El problema de garantizar una seguridad integral es que no existen estas cosas.

Suponiendo que su WordPress esté completamente protegido, seguirá teniendo su Apache, cliente FTP, MySQL y cualquier aplicación que opere en su servidor de la que tenga que preocuparse. Su sitio está tan libre de riesgos como su URL más débil. Y eso implica la calidad del paquete de software de su host, los temas y complementos en los que se ejecutan sus sitios de Internet.

Quiero tener muchas más estadísticas más recientes que también puedo presentarte. Sin embargo, esta revisión que se ofrece como una infografía en el blog de WpWhiteSecurity proporciona una excelente perspectiva de cómo se piratean los sitios web de WordPress y qué puede hacerlos susceptibles.

La investigación se realizó en función de los datos de 170,000 sitios web que fueron pirateados en 2012. Hubo un aumento del 18% en el número de ataques del año anterior (2012), el detalle curioso es que el número de vulnerabilidades no aumentó. exactamente en la misma proporción. Pero incluso un pequeño aumento en las vulnerabilidades afecta a muchos más sitios web, debido al mayor uso de WordPress y los productos centrados en WordPress.

  • El 41% de los WordPress pirateados fueron pirateados por una vulnerabilidad de seguridad en su sistema de alojamiento.
  • El 29% había sido pirateado debido a un problema de estabilidad en el tema de WordPress que terminaron usando.
  • El 22% estaba siendo pirateado a través de un problema de seguridad en los complementos de WordPress que estaban usando.
  • El 8% terminó pirateado principalmente porque tenían una contraseña débil.
  • De lo mencionado anteriormente, podemos concluir que mucho más del 51% de los sitios web de WordPress pirateados fueron pirateados a través de una vulnerabilidad en los temas o complementos de WordPress con los que estaban trabajando.

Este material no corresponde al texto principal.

-- ==== Sys2Proof/Machine/Bits.lean ====
section
/-! DEFINITION. Operand values and their sizes (R11, R13, R14): a value of size sz is a longword whose bits above w(sz)
are 0. -/

namespace Sys2Proof.Machine

/-- mask_w of R13. -/
def sizeMask : Size → Long
  | .b => 0x000000FF
  | .w => 0x0000FFFF
  | .l => 0xFFFFFFFF

/-- trunc_w(v) of R11: the low w(sz) bits of a longword. -/
def truncTo (sz : Size) (v : Long) : Long := v &&& sizeMask sz

/-- The register value after a write of size sz: the low w(sz) bits replaced, the other bits kept (SetD of R14). -/
def mergeLow (sz : Size) (old v : Long) : Long := (old &&& ~~~sizeMask sz) ||| truncTo sz v

/-- msb_w(v) of R13. -/
def msb (sz : Size) (v : Long) : Bool := v.getLsbD (sz.width - 1)

/-- sext_w(v) of R11: the low w(sz) bits, sign-extended to 32 bits. -/
def signExtendFrom (sz : Size) (v : Long) : Long :=
  match sz with
  | .b => (v.setWidth 8).signExtend 32
  | .w => (v.setWidth 16).signExtend 32
  | .l => v

/-- sext_16 of a word (R11). -/
def sext16 (w : HWord) : Long := w.signExtend 32

/-- sext_8 of a byte (R11). -/
def sext8 (b : Byte) : Long := b.signExtend 32

/-- signed_16 of the low word of a longword (R11). -/
def signed16 (v : Long) : Int := (v.setWidth 16).toInt

end Sys2Proof.Machine
end

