-- ==== Sys2Proof/Machine/Decimal.lean ====
section
/-! DEFINITION. The meanings of the binary-coded decimal instructions (R1000–R1005). The result is written, then the flags
are set. N and V are drawn; with an operand that is not valid BCD the result and C are drawn too (D37;
log entry 14). -/

namespace Sys2Proof.Machine

/-- A decimal computation on valid operands: source, destination, X; the result and the decimal carry. -/
abbrev BcdOp : Type := Byte → Byte → Bool → Byte × Bool

/-- The result byte and carry of a decimal instruction (R1000): drawn when an operand is not valid BCD. -/
def bcdResult (op : BcdOp) (s d : Byte) (x : Bool) : Exec (Byte × Bool) :=
  if bcdValid s && bcdValid d then return op s d x
  else do
    let r ← drawByte
    let c ← drawBit
    return (r, c)

/-- BcdFlags(r, c) of R1000. -/
def putBcdFlags (r : Byte) (c : Bool) : Exec Unit := do
  let n ← drawBit
  let v ← drawBit
  let f ← getFlags
  putFlags (bcdFlags r c n v f)

/-- A decimal computation whose result goes to a location. -/
def bcdTo (op : BcdOp) (l : Loc) (s d : Long) : Exec Unit := do
  let f ← getFlags
  let rc ← bcdResult op (s.setWidth 8) (d.setWidth 8) f.x
  writeLoc l .b (rc.1.setWidth 32)
  putBcdFlags rc.1 rc.2

/-- The register form Dy,Dx (R1001, R1003). -/
def bcdReg (op : BcdOp) (dy dx : Reg) : Exec Unit := do
  let v ← getD dy .b
  let d ← getD dx .b
  bcdTo op (.regD dx) v d

/-- The memory form -(Ay),-(Ax) (R1002, R1004). -/
def bcdMem (op : BcdOp) (ay ax : Reg) : Exec Unit := do
  let as ← predecrement ay .b
  let v ← readMem as .data .b
  let ad ← predecrement ax .b
  let d ← readMem ad .data .b
  bcdTo op (.mem ad .data) v d

/-- ABCD Dy,Dx (R1001). -/
def execAbcdReg (dy dx : Reg) (s : State) : Out :=
  runInstr (.abcdReg dy dx) (fun _ => bcdReg abcdValue dy dx) s

/-- ABCD -(Ay),-(Ax) (R1002). -/
def execAbcdMem (ay ax : Reg) (s : State) : Out :=
  runInstr (.abcdMem ay ax) (fun _ => bcdMem abcdValue ay ax) s

/-- SBCD Dy,Dx (R1003). -/
def execSbcdReg (dy dx : Reg) (s : State) : Out :=
  runInstr (.sbcdReg dy dx) (fun _ => bcdReg sbcdValue dy dx) s

/-- SBCD -(Ay),-(Ax) (R1004). -/
def execSbcdMem (ay ax : Reg) (s : State) : Out :=
  runInstr (.sbcdMem ay ax) (fun _ => bcdMem sbcdValue ay ax) s

/-- NBCD (R1005): 0 − d − X. -/
def execNbcd (ea : EA) (s : State) : Out :=
  runInstr (.nbcd ea) (fun ia => do
    let l ← resolveEA (firstExt ia) ea .b
    let d ← readLoc l .b
    bcdTo sbcdValue l d 0) s

end Sys2Proof.Machine
end

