/-! ### `setDfc` -/

@[simp] theorem setDfc_d (v : BitVec 3) : (s.setDfc v).d = s.d := rfl
@[simp] theorem setDfc_a (v : BitVec 3) : (s.setDfc v).a = s.a := rfl
@[simp] theorem setDfc_usp (v : BitVec 3) : (s.setDfc v).usp = s.usp := rfl
@[simp] theorem setDfc_ssp (v : BitVec 3) : (s.setDfc v).ssp = s.ssp := rfl
@[simp] theorem setDfc_pc (v : BitVec 3) : (s.setDfc v).pc = s.pc := rfl
@[simp] theorem setDfc_sr (v : BitVec 3) : (s.setDfc v).sr = s.sr := rfl
@[simp] theorem setDfc_vbr (v : BitVec 3) : (s.setDfc v).vbr = s.vbr := rfl
@[simp] theorem setDfc_sfc (v : BitVec 3) : (s.setDfc v).sfc = s.sfc := rfl
@[simp] theorem setDfc_dfc (v : BitVec 3) : (s.setDfc v).dfc = v := rfl
@[simp] theorem setDfc_condition (v : BitVec 3) : (s.setDfc v).condition = s.condition := rfl
@[simp] theorem setDfc_mem (v : BitVec 3) : (s.setDfc v).mem = s.mem := rfl
@[simp] theorem setDfc_cfg (v : BitVec 3) : (s.setDfc v).cfg = s.cfg := rfl
@[simp] theorem setDfc_draws (v : BitVec 3) : (s.setDfc v).draws = s.draws := rfl
@[simp] theorem setDfc_readD (v : BitVec 3) (n : Reg) : (s.setDfc v).readD n = s.readD n := rfl
@[simp] theorem setDfc_readA (v : BitVec 3) (n : Reg) : (s.setDfc v).readA n = s.readA n := rfl
@[simp] theorem setDfc_readR (v : BitVec 3) (k : RegR) : (s.setDfc v).readR k = s.readR k := rfl
@[simp] theorem setDfc_supervisor (v : BitVec 3) : (s.setDfc v).supervisor = s.supervisor := rfl
@[simp] theorem setDfc_traced (v : BitVec 3) : (s.setDfc v).traced = s.traced := rfl
@[simp] theorem setDfc_model (v : BitVec 3) : (s.setDfc v).model = s.model := rfl
@[simp] theorem setDfc_ccr (v : BitVec 3) : (s.setDfc v).ccr = s.ccr := rfl
@[simp] theorem setDfc_dataFC (v : BitVec 3) : (s.setDfc v).dataFC = s.dataFC := rfl
@[simp] theorem setDfc_progFC (v : BitVec 3) : (s.setDfc v).progFC = s.progFC := rfl
@[simp] theorem setDfc_vectorBase (v : BitVec 3) : (s.setDfc v).vectorBase = s.vectorBase := rfl

/-! ### `setSrBits` -/

@[simp] theorem setSrBits_d (v : HWord) : (s.setSrBits v).d = s.d := rfl
@[simp] theorem setSrBits_a (v : HWord) : (s.setSrBits v).a = s.a := rfl
@[simp] theorem setSrBits_usp (v : HWord) : (s.setSrBits v).usp = s.usp := rfl
@[simp] theorem setSrBits_ssp (v : HWord) : (s.setSrBits v).ssp = s.ssp := rfl
@[simp] theorem setSrBits_pc (v : HWord) : (s.setSrBits v).pc = s.pc := rfl
@[simp] theorem setSrBits_sr (v : HWord) : (s.setSrBits v).sr = v := rfl
@[simp] theorem setSrBits_vbr (v : HWord) : (s.setSrBits v).vbr = s.vbr := rfl
@[simp] theorem setSrBits_sfc (v : HWord) : (s.setSrBits v).sfc = s.sfc := rfl
@[simp] theorem setSrBits_dfc (v : HWord) : (s.setSrBits v).dfc = s.dfc := rfl
@[simp] theorem setSrBits_condition (v : HWord) : (s.setSrBits v).condition = s.condition := rfl
@[simp] theorem setSrBits_mem (v : HWord) : (s.setSrBits v).mem = s.mem := rfl
@[simp] theorem setSrBits_cfg (v : HWord) : (s.setSrBits v).cfg = s.cfg := rfl
@[simp] theorem setSrBits_draws (v : HWord) : (s.setSrBits v).draws = s.draws := rfl
@[simp] theorem setSrBits_readD (v : HWord) (n : Reg) : (s.setSrBits v).readD n = s.readD n := rfl
@[simp] theorem setSrBits_model (v : HWord) : (s.setSrBits v).model = s.model := rfl
@[simp] theorem setSrBits_vectorBase (v : HWord) : (s.setSrBits v).vectorBase = s.vectorBase := rfl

Una gran parte frustrante de los ataques se produjo debido a la instalación de software en forma de complementos, temas y simplemente porque los proveedores de servicios de alojamiento web no pudieron reforzar lo suficiente la seguridad en el extremo del servidor.

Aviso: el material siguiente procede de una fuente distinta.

theorem reg_data {n : Reg} (h : p.reg (dataReg n)) : p.data n := by
  have h1 : (dataReg n).val < 8 := n.isLt
  have h2 : lowReg (dataReg n) = n := Fin.ext (Nat.mod_eq_of_lt n.isLt)
  rwa [Permit.reg, if_pos h1, h2] at h

theorem reg_addr {n : Reg} (h : p.reg (addrReg n)) : p.addr n := by
  have h1 : ¬ (addrReg n).val < 8 := by simp [addrReg]
  have h2 : lowReg (addrReg n) = n := Fin.ext (by
    show (8 + n.val) % 8 = n.val
    omega)
  rwa [Permit.reg, if_neg h1, h2] at h

theorem updates_written {e : EA} {k : RegR} (h : k ∈ e.updates) : k ∈ e.written := by
  cases e <;> first | exact h | cases h

theorem resolveEA (H : Ordinary p P) (xa : Long) (e : EA) (sz : Size) (he : ∀ k ∈ e.updates, p.reg k) :
    Always P (Machine.resolveEA xa e sz) := by
  cases e with
  | dn n => exact pure H _
  | an n => exact pure H _
  | postinc n => exact bind H (postincrement H _ _ (reg_addr (he _ (List.mem_singleton.2 rfl)))) fun _ => pure H _
  | predec n => exact bind H (predecrement H _ _ (reg_addr (he _ (List.mem_singleton.2 rfl)))) fun _ => pure H _
  | ind n => exact bind H (addrOf H _ _) fun _ => pure H _
  | disp n d => exact bind H (addrOf H _ _) fun _ => pure H _
  | index n x => exact bind H (addrOf H _ _) fun _ => pure H _
  | absW a => exact bind H (addrOf H _ _) fun _ => pure H _
  | absL a => exact bind H (addrOf H _ _) fun _ => pure H _
  | pcDisp d => exact bind H (addrOf H _ _) fun _ => pure H _
  | pcIndex x => exact bind H (addrOf H _ _) fun _ => pure H _
  | imm v => exact pure H _

theorem readMem (H : Ordinary p P) (a : Long) (sp : Space) (sz : Size) : Always P (Machine.readMem a sp sz) :=
  bind H (look H _) fun _ => memReadFC H _ _ _

theorem readLoc (H : Ordinary p P) (l : Loc) (sz : Size) : Always P (Machine.readLoc l sz) := by
  cases l with
  | regD n => exact getD H _ _
  | regA n => exact bind H (getA H _) fun _ => pure H _
  | mem a sp => exact readMem H _ _ _
  | imm v => exact pure H _

theorem writeLoc (H : Ordinary p P) (l : Loc) (sz : Size) (v : Long) (h : l.permitted p) :
    Always P (Machine.writeLoc l sz v) := by
  cases l with
  | regD n => exact putD H _ _ _ h
  | regA n => exact putA H _ _ h
  | mem a sp =>
    cases sp with
    | data => exact memWrite H h _ _ _
    | program => exact stopWith H _
  | imm v => exact stopWith H _

theorem readEA (H : Ordinary p P) (xa : Long) (e : EA) (sz : Size) (he : ∀ k ∈ e.updates, p.reg k) :
    Always P (Machine.readEA xa e sz) := bind H (resolveEA H _ _ _ he) fun _ => readLoc H _ _

/-- A sequence whose second part needs to know what the first part answers. -/
theorem bindWith (H : Ordinary p P) {x : Exec α} {f : α → Exec β} {Q : α → Prop} (hx : Always P x)
    (hq : ∀ s a t, x s = .ok a t → Q a) (hf : ∀ a, Q a → Always P (f a)) : Always P (x >>= f) := by
  intro s
  rw [run_bind]
  cases h : x s with
  | ok a t => exact H.trans _ _ _ (hx.ok h) (hf a (hq _ _ _ h) t)
  | error r t => exact hx.error h

/-- The location an operand resolves to permits what the operand, written to, permits. -/
theorem resolveEA_permitted (xa : Long) (e : EA) (sz : Size) (hw : ∀ k ∈ e.written, p.reg k)
    (hst : e.isRegister = false → p.stores) {s t : State} {l : Loc} (h : Machine.resolveEA xa e sz s = .ok l t) :
    l.permitted p := by
  have mem : ∀ {x : Exec Long} {sp : Space}, (do let a ← x; return Loc.mem a sp : Exec Loc) s = .ok l t →
      e.isRegister = false → l.permitted p := by
    intro x sp h he
    obtain ⟨a, u, -, h⟩ := bind_ok h
    cases h
    exact hst he
  cases e with
  | dn n => cases h; exact reg_data (hw _ (List.mem_singleton.2 rfl))
  | an n => cases h; exact reg_addr (hw _ (List.mem_singleton.2 rfl))
  | imm v => cases h; trivial
  | postinc n => exact mem h rfl
  | predec n => exact mem h rfl
  | ind n => exact mem h rfl
  | disp n d => exact mem h rfl
  | index n x => exact mem h rfl
  | absW a => exact mem h rfl
  | absL a => exact mem h rfl
  | pcDisp d => exact mem h rfl
  | pcIndex x => exact mem h rfl

/-- An operand resolved, and then something done to its location. -/
theorem withDestination (H : Ordinary p P) (xa : Long) (e : EA) (sz : Size) (hw : ∀ k ∈ e.written, p.reg k)
    (hst : e.isRegister = false → p.stores) {f : Loc → Exec β} (hf : ∀ l, l.permitted p → Always P (f l)) :
    Always P (Machine.resolveEA xa e sz >>= f) :=
  bindWith H (Q := Loc.permitted p) (resolveEA H xa e sz fun k hk => hw k (updates_written hk))
    (fun _ _ _ h => resolveEA_permitted xa e sz hw hst h) hf

theorem writeEA (H : Ordinary p P) (xa : Long) (e : EA) (sz : Size) (v : Long) (hw : ∀ k ∈ e.written, p.reg k)
    (hst : e.isRegister = false → p.stores) : Always P (Machine.writeEA xa e sz v) :=
  withDestination H xa e sz hw hst fun l hl => writeLoc H l sz v hl

theorem memoryAddress (H : Ordinary p P) (xa : Long) (e : EA) (sz : Size) (he : ∀ k ∈ e.updates, p.reg k) :
    Always P (Machine.memoryAddress xa e sz) := by
  refine bind H (resolveEA H _ _ _ he) fun l => ?_
  cases l with
  | mem a sp => exact pure H _
  | regD n => exact stopWith H _
  | regA n => exact stopWith H _
  | imm v => exact stopWith H _

/-! ### The fetch (R15, R402) -/

theorem fetchWord (H : Ordinary p P) : Always P Machine.fetchWord := by
  intro s
  unfold Machine.fetchWord
  split
  · exact H.halted s
  · split
    · exact H.halted s
    · exact H.setPc s _

theorem fetchWords (H : Ordinary p P) (n : Nat) : Always P (Machine.fetchWords n) := by
  induction n with
  | zero => exact pure H _
  | succ n ih => exact bind H (fetchWord H) fun _ => bind H ih fun _ => pure H _

theorem fetchInstr (H : Ordinary p P) : Always P Machine.fetchInstr := by
  refine bind H (getModel H) fun m => bind H (fetchWord H) fun ir => ?_
  split
  · exact pure H _
  · refine bind H (fetchWords H _) fun ws => ?_
    split
    · exact pure H _
    · exact pure H _

end Always

/-! ## Relations that are ordinary -/

/-- The invariant is kept. -/
theorem ordinary_inv : Ordinary .all fun s t => s.Inv → t.Inv where
  refl := fun _ h => h
  trans := fun _ _ _ h1 h2 h => h2 (h1 h)
  writeD := fun _ _ _ _ h => h
  writeA := fun s n v _ h => by
    have e1 : (s.writeA n v).cfg = s.cfg := by simp
    have e2 : (s.writeA n v).mem = s.mem := by simp
    have e3 : (s.writeA n v).sr = s.sr := by simp
    simpa only [State.Inv, State.memoryInRegions, State.srLegal, State.model, e1, e2, e3] using h
  setPc := fun _ _ h => h
  setFlags := fun s f _ h => ⟨h.1, h.2.1, h.2.2.1, s.setFlags_srLegal f h.2.2.2⟩
  setCCR := fun s v _ h => ⟨h.1, h.2.1, h.2.2.1, s.setCCR_srLegal v h.2.2.2⟩
  countDraw := fun _ h => h
  halted := fun _ h => h
  store := fun s addr sz fc k v _ hk h => by
    refine ⟨h.1, Memory.writeSized_wf k sz v h.2.1, ?_, h.2.2.2⟩
    have hin : ∀ c ∈ s.mem, cellExists s.cfg c.1 = true := List.all_eq_true.1 h.2.2.1
    have hw : ∀ (m : Memory) a b, (∀ c ∈ m, cellExists s.cfg c.1 = true) → cellExists s.cfg a = true →
        ∀ c ∈ Memory.write m a b, cellExists s.cfg c.1 = true := by
      intro m a b hm ha
      have hcons : ∀ m : Memory, (∀ c ∈ m, cellExists s.cfg c.1 = true) → ∀ c ∈ Memory.cons a b m, cellExists s.cfg c.1 = true := by
        intro m hm c hc
        unfold Memory.cons at hc
        split at hc
        · exact hm c hc
        · rcases List.mem_cons.1 hc with rfl | hc
          · exact ha
          · exact hm c hc
      induction m with
      | nil => exact hcons [] (fun c hc => by cases hc)
      | cons c0 rest ih =>
        obtain ⟨k0, b0⟩ := c0
        have hrest : ∀ c ∈ rest, cellExists s.cfg c.1 = true := fun c hc => hm c (List.mem_cons_of_mem _ hc)
        simp only [Memory.write]
        split
        · exact hcons _ hm
        · split
          · exact hcons _ hrest
          · intro c hc
            rcases List.mem_cons.1 hc with rfl | hc
            · exact hm _ (List.mem_cons_self ..)
            · exact ih hrest c hc
    have hc : ∀ b, k ≤ b → b < k + sz.bytes → cellExists s.cfg b = true := fun b h1 h2 => translate_cellExists h.1 hk h1 h2
    refine List.all_eq_true.2 ?_
    show ∀ c ∈ Memory.writeSized s.mem k sz v, cellExists s.cfg c.1 = true
    cases sz <;> simp only [Size.bytes] at hc
    · exact hw _ _ _ hin (hc k (by omega) (by omega))
    · exact hw _ _ _ (hw _ _ _ hin (hc k (by omega) (by omega))) (hc (k + 1) (by omega) (by omega))
    · exact hw _ _ _ (hw _ _ _ (hw _ _ _ (hw _ _ _ hin (hc k (by omega) (by omega))) (hc (k + 1) (by omega) (by omega)))
        (hc (k + 2) (by omega) (by omega))) (hc (k + 3) (by omega) (by omega))

/-- The configuration and the control registers are kept. -/
theorem ordinary_control : Ordinary .all fun s t =>
    t.cfg = s.cfg ∧ t.vbr = s.vbr ∧ t.sfc = s.sfc ∧ t.dfc = s.dfc where
  refl := fun _ => ⟨rfl, rfl, rfl, rfl⟩
  trans := fun _ _ _ h1 h2 => ⟨h2.1.trans h1.1, h2.2.1.trans h1.2.1, h2.2.2.1.trans h1.2.2.1, h2.2.2.2.trans h1.2.2.2⟩
  writeD := fun _ _ _ _ => ⟨rfl, rfl, rfl, rfl⟩
  writeA := fun s n v _ => ⟨by simp, by simp, by simp, by simp⟩
  setPc := fun _ _ => ⟨rfl, rfl, rfl, rfl⟩
  setFlags := fun _ _ _ => ⟨rfl, rfl, rfl, rfl⟩
  setCCR := fun _ _ _ => ⟨rfl, rfl, rfl, rfl⟩
  countDraw := fun _ => ⟨rfl, rfl, rfl, rfl⟩
  halted := fun _ => ⟨rfl, rfl, rfl, rfl⟩
  store := fun _ _ _ _ _ _ _ _ => ⟨rfl, rfl, rfl, rfl⟩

No hay ningún nivel en discutir los pasos para proteger su sitio web, antes de abordar las excelentes opciones que tiene en términos de protección cuando se trata de alojamiento web, temas y complementos. Y hablaré sobre cómo puede obtener un excelente software de terceros y un alojamiento seguro para su sitio web antes de comenzar recomendando ciertos pasos de estabilidad para reforzar la seguridad de WP.

Conclusión

Los sitios web de WordPress rara vez son vulnerables debido a errores en el código central del sistema de gestión de datos. Pero un sitio web no funciona completamente basado en la técnica de administración de contenido escrito, requiere un host de Internet para alojar el CMS en la red, temas para hacerlo elegante y complementos para insertar las funciones requeridas. Agregar varias capas de software de terceros a su instalación de WordPress puede hacer que su estabilidad sea un poco porosa, si no se hace correctamente.

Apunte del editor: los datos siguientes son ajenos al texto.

theorem add_two_even (a : Long) : (a + 2).getLsbD 0 = a.getLsbD 0 := by
  rw [BitVec.getLsbD_add (by omega)]
  simp

theorem holdsWords_setPc {ws : List HWord} {a v : Long} (h : s.holdsWords a ws) : (s.setPc v).holdsWords a ws := by
  induction ws generalizing a with
  | nil => trivial
  | cons w ws ih => exact ⟨h.1, ih h.2⟩

theorem fetchWords_eq {ws : List HWord} (he : s.pc.getLsbD 0 = false) (h : s.holdsWords s.pc ws) :
    ∃ t, fetchWords ws.length s = .ok ws t := by
  induction ws generalizing s with
  | nil => exact ⟨s, rfl⟩
  | cons w ws ih =>
    have he' : (s.setPc (s.pc + 2)).pc.getLsbD 0 = false := by
      show (s.pc + 2).getLsbD 0 = false
      rw [add_two_even]; exact he
    obtain ⟨t, ht⟩ := ih he' (holdsWords_setPc h.2)
    refine ⟨t, ?_⟩
    show fetchWords (ws.length + 1) s = _
    unfold fetchWords
    rw [run_bind_ok (fetchWord_eq he h.1), run_bind_ok ht]
    rfl

/-- A word that cannot be fetched halts with the pc at it (R403). -/
theorem fetchWord_halts (h : translate s.cfg s.pc 2 s.progFC .execute = none) :
    fetchWord s = .error .ended (s.setCondition .halted) := by
  unfold fetchWord
  rw [h]
  split <;> rfl

/-- Words are fetched up to the first that cannot be, and that one halts with the pc at it (R403). -/
theorem fetchWords_halts {ws : List HWord} {n : Nat} (he : s.pc.getLsbD 0 = false) (h : s.holdsWords s.pc ws)
    (hn : ws.length < n) (hf : translate s.cfg (s.pc + BitVec.ofNat 32 (2 * ws.length)) 2 s.progFC .execute = none) :
    fetchWords n s = .error .ended ((s.setPc (s.pc + BitVec.ofNat 32 (2 * ws.length))).setCondition .halted) := by
  induction ws generalizing s n with
  | nil =>
    obtain ⟨m, rfl⟩ : ∃ m, n = m + 1 := ⟨n - 1, by simp only [List.length_nil] at hn; omega⟩
    have h0 : s.pc + BitVec.ofNat 32 (2 * ([] : List HWord).length) = s.pc := BitVec.add_zero _
    rw [h0] at hf ⊢
    unfold fetchWords
    rw [run_bind_error (fetchWord_halts hf)]
    rfl
  | cons w ws ih =>
    obtain ⟨m, rfl⟩ : ∃ m, n = m + 1 := ⟨n - 1, by omega⟩
    have hpc : s.pc + BitVec.ofNat 32 (2 * (w :: ws).length) = (s.setPc (s.pc + 2)).pc + BitVec.ofNat 32 (2 * ws.length) := by
      show _ = s.pc + 2 + _
      rw [BitVec.add_assoc, show (2 : BitVec 32) = BitVec.ofNat 32 2 from rfl, ← BitVec.ofNat_add, List.length_cons]
      congr 2
      omega
    have he' : (s.setPc (s.pc + 2)).pc.getLsbD 0 = false := by
      show (s.pc + 2).getLsbD 0 = false
      rw [add_two_even]; exact he
    rw [hpc] at hf ⊢
    unfold fetchWords
    rw [run_bind_ok (fetchWord_eq he h.1)]
    exact run_bind_error (ih he' (holdsWords_setPc h.2) (by simp only [List.length_cons] at hn; omega) hf)

end Sys2Proof.Machine
end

Su principal de WordPress, los complementos y temas, y el host de red deberán conectarse para mantener su sitio web de WordPress en funcionamiento. Esta conversación a veces tiene fallas y hace que los sitios web sean susceptibles.

El 8% positivo de los sitios web podría verse comprometido debido a contraseñas débiles. Continúe, una abrumadora cantidad de evidencia sugiere que la instalación de complementos/temas mal escritos o un host de Internet que se ejecuta en un software obsoleto es el resultado principal para una gran proporción de todos los sitios web de WordPress pirateados o cerrados.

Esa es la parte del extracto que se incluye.